Sending someone to prison based on the testimony of members of a lawless mob that was attacking his car is just too much too ask.

The prosecution of Rittenhouse is an appalling abuse, and it's a stain on the Wisconsin legal system.

Posted by: federalist | Apr 11, 2023 11:44:15 AM

In the Rittenhouse case, federalist, the jury did not concluded BRD that the killing was unjustified; here the jury apparently did conclude that the killing was unjustified. Is it your contention that juries are not the proper arbiters of self defense? It seems there was a dispute over whether the person killed did anything more than carry a gun while part of a protest. Is your view of self defense, federalist, that anyone armed at any protest can be lawfully killed by anyone else who claims they feel threatened by the protest?

Posted by: Doug B | Apr 11, 2023 11:59:26 AM

First of all, there's video evidence in the Rittenhouse case. There is no reasonable claim that he wasn't defending himself.
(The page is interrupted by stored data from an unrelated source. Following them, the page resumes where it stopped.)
-- ==== Sys2Proof/Machine/Fields.lean ====
section
/-!
DEFINITION. Machine/Fields.lean: a name for every field of every register, spelt as the spec spells PAGE.REGISTER.FIELD.
A name gives where the field stands: the register's key (its BAR0 address under R13; for a register that shows one of many
objects, plus 2^24 times the object's number) and the field's bits. `n` is the page's instance, `k` the register's number in
its array, `i` the object's number.
-/
namespace Sys2Proof.Machine

/-- A field: the key of its register, its lowest bit and its width. -/
structure Fld where
  key : Nat
  lo  : Nat
  w   : Nat
deriving DecidableEq, Repr

/-- The key of a register that shows object `i` of many: its BAR0 address and the object's number. -/
def winKey (addr i : Nat) : Nat := addr + i * 0x1000000

/-! Page DIR (spec 22 R480). -/
def DIR.ENTRY_COMMIT_PT (k : Nat) : Fld := ⟨0x40 + 0x8 * k, 36, 3⟩
def DIR.ENTRY_SUBSYS (k : Nat) : Fld := ⟨0x40 + 0x8 * k, 32, 4⟩
def DIR.ENTRY_PAGE (k : Nat) : Fld := ⟨0x40 + 0x8 * k, 24, 8⟩
def DIR.ENTRY_TYPE (k : Nat) : Fld := ⟨0x40 + 0x8 * k, 8, 16⟩
def DIR.ENTRY_INSTANCE (k : Nat) : Fld := ⟨0x40 + 0x8 * k, 0, 8⟩
def DIR.INFO_PAGES : Fld := ⟨0x700, 16, 16⟩
def DIR.INFO_LAYOUT : Fld := ⟨0x700, 0, 16⟩

/-! Page KPR (spec 20 R462-R471, 02 R39-R46, 05 R152, 06 R161). -/
def KPR.RESET_CONFIRM : Fld := ⟨0x1040, 16, 16⟩
def KPR.RESET_GO : Fld := ⟨0x1040, 2, 1⟩
def KPR.RESET_KIND : Fld := ⟨0x1040, 0, 2⟩
def KPR.RESET_STAT_COLDS : Fld := ⟨0x1048, 32, 16⟩
def KPR.RESET_STAT_WARMS : Fld := ⟨0x1048, 16, 16⟩
def KPR.RESET_STAT_HELD : Fld := ⟨0x1048, 4, 1⟩
def KPR.RESET_STAT_BY_WDOG : Fld := ⟨0x1048, 3, 1⟩
def KPR.RESET_STAT_LAST : Fld := ⟨0x1048, 0, 3⟩
def KPR.WDOG_CFG_WARM : Fld := ⟨0x1050, 16, 1⟩
def KPR.WDOG_CFG_TIMEOUT_MS : Fld := ⟨0x1050, 0, 16⟩
def KPR.WDOG_STAT_EXPIRIES : Fld := ⟨0x1058, 32, 16⟩
def KPR.WDOG_STAT_EXPIRED : Fld := ⟨0x1058, 0, 4⟩
def KPR.FLOG_STAT_EMPTY : Fld := ⟨0x1060, 32, 1⟩
def KPR.FLOG_STAT_NEWEST : Fld := ⟨0x1060, 0, 32⟩
def KPR.FLOG_SEL_SEQ : Fld := ⟨0x1068, 0, 32⟩
def KPR.FLOG_W_WORD (k : Nat) : Fld := ⟨0x1070 + 0x8 * k, 0, 48⟩
def KPR.THERM_STAT_HBM1_C : Fld := ⟨0x1100, 40, 8⟩
def KPR.THERM_STAT_HBM0_C : Fld := ⟨0x1100, 32, 8⟩
def KPR.THERM_STAT_DIE_MAX_C : Fld := ⟨0x1100, 24, 8⟩
def KPR.THERM_STAT_SITE : Fld := ⟨0x1100, 16, 4⟩
def KPR.THERM_STAT_RAIL_FAULT : Fld := ⟨0x1100, 3, 1⟩
def KPR.THERM_STAT_TRIPPED : Fld := ⟨0x1100, 2, 1⟩
def KPR.THERM_STAT_HBM_HOT : Fld := ⟨0x1100, 1, 1⟩
def KPR.THERM_STAT_THROTTLE : Fld := ⟨0x1100, 0, 1⟩
def KPR.THERM_CFG_HYST_C : Fld := ⟨0x1108, 8, 8⟩
def KPR.THERM_CFG_THROTTLE_ON_C : Fld := ⟨0x1108, 0, 8⟩
def KPR.RAIL_STAT_MAIN_MV : Fld := ⟨0x1110, 36, 12⟩
def KPR.RAIL_STAT_MAIN_DA : Fld := ⟨0x1110, 24, 12⟩
def KPR.RAIL_STAT_AUX_MV : Fld := ⟨0x1110, 12, 12⟩
def KPR.RAIL_STAT_AUX_CA : Fld := ⟨0x1110, 0, 12⟩
def KPR.FRZ_STAT_FROZEN : Fld := ⟨0x1118, 0, 31⟩
def KPR.THAW_GO : Fld := ⟨0x1120, 9, 1⟩
def KPR.THAW_RESET : Fld := ⟨0x1120, 8, 1⟩
def KPR.THAW_MASTER : Fld := ⟨0x1120, 0, 5⟩
def KPR.TIME_SEC_SEC : Fld := ⟨0x1128, 0, 48⟩
def KPR.TIME_NS_VALID : Fld := ⟨0x1130, 47, 1⟩
def KPR.TIME_NS_NS : Fld := ⟨0x1130, 16, 30⟩
def KPR.TIME_NS_FRAC : Fld := ⟨0x1130, 0, 16⟩

/-! Page BOOT (spec 03 R54-R76, 20). -/
def BOOT.IMG_LEN_LEN : Fld := ⟨0x2040, 0, 25⟩
def BOOT.GO_GO : Fld := ⟨0x2048, 0, 1⟩
def BOOT.STAT_LATE_WR : Fld := ⟨0x2050, 40, 8⟩
def BOOT.STAT_FOREIGN_WR : Fld := ⟨0x2050, 32, 8⟩
def BOOT.STAT_BOOTS : Fld := ⟨0x2050, 16, 16⟩
def BOOT.STAT_OWNER_CHECKED : Fld := ⟨0x2050, 12, 1⟩
def BOOT.STAT_SRC : Fld := ⟨0x2050, 10, 2⟩
def BOOT.STAT_STEP : Fld := ⟨0x2050, 4, 4⟩
def BOOT.STAT_RESULT : Fld := ⟨0x2050, 0, 4⟩
def BOOT.STAGE_ADDR_ADDR : Fld := ⟨0x2058, 0, 25⟩
def BOOT.STAGE_DATA_DATA : Fld := ⟨0x2060, 0, 48⟩
def BOOT.LAST_TIME_VERIFY_US : Fld := ⟨0x2068, 24, 24⟩
def BOOT.LAST_TIME_INIT_US : Fld := ⟨0x2068, 0, 24⟩

/-! Page SEC (spec 03 R78-R89). -/
def SEC.OTP_INDEX_INDEX : Fld := ⟨0x3040, 0, 9⟩
def SEC.OTP_DATA_DATA : Fld := ⟨0x3048, 0, 32⟩
def SEC.OWNER_HASH_BYTES (k : Nat) : Fld := ⟨0x3050 + 0x8 * k, 0, 32⟩
def SEC.ATT_NONCE_BYTES (k : Nat) : Fld := ⟨0x3090 + 0x8 * k, 0, 32⟩
def SEC.FUSE_CTRL_OWNER_PROG : Fld := ⟨0x30d0, 17, 1⟩
def SEC.FUSE_CTRL_RB_COMMIT : Fld := ⟨0x30d0, 16, 1⟩
def SEC.FUSE_CTRL_CONFIRM : Fld := ⟨0x30d0, 0, 16⟩
def SEC.FUSE_STAT_OWNER_DAMAGED : Fld := ⟨0x30d8, 10, 1⟩
def SEC.FUSE_STAT_OWNER_ENABLE : Fld := ⟨0x30d8, 9, 1⟩
def SEC.FUSE_STAT_BUSY : Fld := ⟨0x30d8, 8, 1⟩
def SEC.FUSE_STAT_RB_COUNT : Fld := ⟨0x30d8, 0, 7⟩
def SEC.ATT_CTRL_GO : Fld := ⟨0x30e0, 0, 1⟩
def SEC.ATT_STAT_GEN : Fld := ⟨0x30e8, 8, 8⟩
def SEC.ATT_STAT_VALID : Fld := ⟨0x30e8, 1, 1⟩
def SEC.ATT_STAT_BUSY : Fld := ⟨0x30e8, 0, 1⟩
def SEC.ATT_INDEX_INDEX : Fld := ⟨0x30f0, 0, 8⟩
def SEC.ATT_DATA_DATA : Fld := ⟨0x30f8, 0, 32⟩

/-! Page HIF (spec 04 R92-R126). -/
def HIF.HB_CFG_PERIOD_US : Fld := ⟨0x4040, 0, 20⟩
def HIF.ATTN_GEN_COUNT : Fld := ⟨0x4048, 0, 32⟩
def HIF.ATTN_SUM_SUBSYS : Fld := ⟨0x4050, 0, 11⟩
def HIF.ATTN_PAGE_PAGES (k : Nat) : Fld := ⟨0x4058 + 0x8 * k, 0, 48⟩
def HIF.BAR2_BASE_WINDOW : Fld := ⟨0x4080, 0, 7⟩
def HIF.PCIE_STAT_BAD_SIZE : Fld := ⟨0x4088, 32, 16⟩
def HIF.PCIE_STAT_BAR4_WR : Fld := ⟨0x4088, 16, 16⟩
def HIF.PCIE_STAT_RPL_DROPPED : Fld := ⟨0x4088, 0, 16⟩
def HIF.RING_FAULT_CQ : Fld := ⟨0x4090, 0, 16⟩
def HIF.CQ_BASE_ADDR (k : Nat) : Fld := ⟨0x4100 + 0x20 * k, 0, 48⟩
def HIF.CQ_ENTRIES_ENTRIES (k : Nat) : Fld := ⟨0x4108 + 0x20 * k, 0, 17⟩
def HIF.CQ_PI_PI (k : Nat) : Fld := ⟨0x4110 + 0x20 * k, 0, 16⟩
def HIF.CQ_CI_CI (k : Nat) : Fld := ⟨0x4118 + 0x20 * k, 0, 16⟩
def HIF.RQ_BASE_ADDR (k : Nat) : Fld := ⟨0x4300 + 0x20 * k, 0, 48⟩
def HIF.RQ_ENTRIES_ENTRIES (k : Nat) : Fld := ⟨0x4308 + 0x20 * k, 0, 17⟩
def HIF.RQ_PI_PI (k : Nat) : Fld := ⟨0x4310 + 0x20 * k, 0, 16⟩
def HIF.RQ_CI_CI (k : Nat) : Fld := ⟨0x4318 + 0x20 * k, 0, 16⟩

/-! Page FAB (spec 05 R127-R153). -/
def FAB.DFLT_STAT_COUNT : Fld := ⟨0x5040, 8, 32⟩
def FAB.DFLT_STAT_MASTER : Fld := ⟨0x5040, 0, 5⟩
def FAB.DFLT_ADDR_ADDR : Fld := ⟨0x5048, 0, 36⟩
def FAB.VIOL_STAT_COUNT : Fld := ⟨0x5050, 16, 32⟩
def FAB.VIOL_STAT_WRITE : Fld := ⟨0x5050, 7, 1⟩
def FAB.VIOL_STAT_KIND : Fld := ⟨0x5050, 5, 2⟩
def FAB.VIOL_STAT_MASTER : Fld := ⟨0x5050, 0, 5⟩
def FAB.VIOL_ADDR_ADDR : Fld := ⟨0x5058, 0, 36⟩
def FAB.M_PAGE0_PAGES (k : Nat) : Fld := ⟨0x5100 + 0x40 * k, 0, 48⟩
def FAB.M_PAGE1_PAGES (k : Nat) : Fld := ⟨0x5108 + 0x40 * k, 0, 48⟩
def FAB.M_PAGE2_PAGES (k : Nat) : Fld := ⟨0x5110 + 0x40 * k, 0, 48⟩
def FAB.M_PAGE3_PAGES (k : Nat) : Fld := ⟨0x5118 + 0x40 * k, 0, 48⟩
def FAB.M_PAGE4_PAGES (k : Nat) : Fld := ⟨0x5120 + 0x40 * k, 0, 48⟩
def FAB.M_HBM_READ (k : Nat) : Fld := ⟨0x5128 + 0x40 * k, 16, 16⟩
def FAB.M_HBM_WRITE (k : Nat) : Fld := ⟨0x5128 + 0x40 * k, 0, 16⟩
def FAB.M_GAL_READ (k : Nat) : Fld := ⟨0x5130 + 0x40 * k, 16, 16⟩
def FAB.M_GAL_WRITE (k : Nat) : Fld := ⟨0x5130 + 0x40 * k, 0, 16⟩
def FAB.M_STAT_ERRORS (k : Nat) : Fld := ⟨0x5138 + 0x40 * k, 32, 16⟩
def FAB.M_STAT_DRAINING (k : Nat) : Fld := ⟨0x5138 + 0x40 * k, 8, 1⟩
def FAB.M_STAT_FROZEN (k : Nat) : Fld := ⟨0x5138 + 0x40 * k, 7, 1⟩
def FAB.M_STAT_OUTSTANDING (k : Nat) : Fld := ⟨0x5138 + 0x40 * k, 0, 7⟩
def FAB.M_CTRL_LEVEL (k : Nat) : Fld := ⟨0x58c0 + 0x8 * k, 0, 2⟩

/-! Page PMC (spec 19 R448-R454). -/
def PMC.WIN_GROUP : Fld := ⟨0x6040, 0, 3⟩
def PMC.CTRL_CLEAR_ALL : Fld := ⟨0x6048, 0, 1⟩
def PMC.CNT_COUNT (k : Nat) (i : Nat) : Fld := ⟨winKey (0x6200 + 0x8 * k) i, 0, 48⟩
def PMC.EVSEL_EN (k : Nat) (i : Nat) : Fld := ⟨winKey (0x6400 + 0x8 * k) i, 47, 1⟩
def PMC.EVSEL_CHAIN (k : Nat) (i : Nat) : Fld := ⟨winKey (0x6400 + 0x8 * k) i, 46, 1⟩
def PMC.EVSEL_OVF (k : Nat) (i : Nat) : Fld := ⟨winKey (0x6400 + 0x8 * k) i, 45, 1⟩
def PMC.EVSEL_OVF_LOST (k : Nat) (i : Nat) : Fld := ⟨winKey (0x6400 + 0x8 * k) i, 44, 1⟩
def PMC.EVSEL_OVF_EV (k : Nat) (i : Nat) : Fld := ⟨winKey (0x6400 + 0x8 * k) i, 43, 1⟩
def PMC.EVSEL_SUBSYS (k : Nat) (i : Nat) : Fld := ⟨winKey (0x6400 + 0x8 * k) i, 32, 4⟩
def PMC.EVSEL_INSTANCE (k : Nat) (i : Nat) : Fld := ⟨winKey (0x6400 + 0x8 * k) i, 24, 8⟩
def PMC.EVSEL_EVENT (k : Nat) (i : Nat) : Fld := ⟨winKey (0x6400 + 0x8 * k) i, 0, 16⟩

/-! Page CHK (spec 15 R380-R387). -/
def CHK.UCTL_RESET (k : Nat) : Fld := ⟨0x7040 + 0x8 * k, 9, 1⟩
def CHK.UCTL_FEED_BYTES (k : Nat) : Fld := ⟨0x7040 + 0x8 * k, 4, 3⟩
def CHK.UCTL_POLY (k : Nat) : Fld := ⟨0x7040 + 0x8 * k, 0, 2⟩
def CHK.DATA_DATA (k : Nat) : Fld := ⟨0x7080 + 0x8 * k, 0, 48⟩
def CHK.VALHI_HI (k : Nat) : Fld := ⟨0x70c0 + 0x8 * k, 0, 32⟩
def CHK.VALLO_LO (k : Nat) : Fld := ⟨0x7100 + 0x8 * k, 0, 32⟩
def CHK.BYTES_COUNT (k : Nat) : Fld := ⟨0x7140 + 0x8 * k, 0, 48⟩
def CHK.SCAN_ADDR_ADDR : Fld := ⟨0x7180, 0, 36⟩
def CHK.SCAN_LEN_LEN : Fld := ⟨0x7188, 0, 36⟩
def CHK.SCAN_CTRL_ABORT : Fld := ⟨0x7190, 9, 1⟩
def CHK.SCAN_CTRL_GO : Fld := ⟨0x7190, 8, 1⟩
def CHK.SCAN_CTRL_UNIT : Fld := ⟨0x7190, 4, 3⟩
def CHK.SCAN_STAT_POISONED : Fld := ⟨0x7198, 24, 24⟩
def CHK.SCAN_STAT_RESULT : Fld := ⟨0x7198, 20, 3⟩
def CHK.SCAN_STAT_STATE : Fld := ⟨0x7198, 0, 3⟩
def CHK.SCAN_DONE_BYTES : Fld := ⟨0x71a0, 0, 36⟩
In fact, with respect to the first guy, Rittenhouse attempted to retreat and was set upon by the criminal. So in that case, there is simply no probable cause for a murder charge. Without probable cause, there's nothing for a jury. Do you think that people in a free society should be subject to prison for defending their lives? See, I can ask a loaded question too.

The question in the Perry case is whether the jury's decision is justified as a matter of law. On the basis of self-interested testimony by members of a mob, we have self-defense disproven BRD? Yeah, I didn't think so either.

Posted by: federalist | Apr 11, 2023 12:23:04 PM

And the same goes for Zimmerman--where was the probable cause? The evidence indicated that he was retreating and that he was set upon by Trayvon Martin. Once, of course, Martin is on top of him, Martin could get access to the gun, which means Zimmerman had every reason to fear for his life. Think about this---would a cop ever be prosecuted in such a situation? Remember also, Martin was smashing the back of Zimmerman's head into pavement. And yet Zimmerman was prosecuted. Please provide articulable probable cause in that situation.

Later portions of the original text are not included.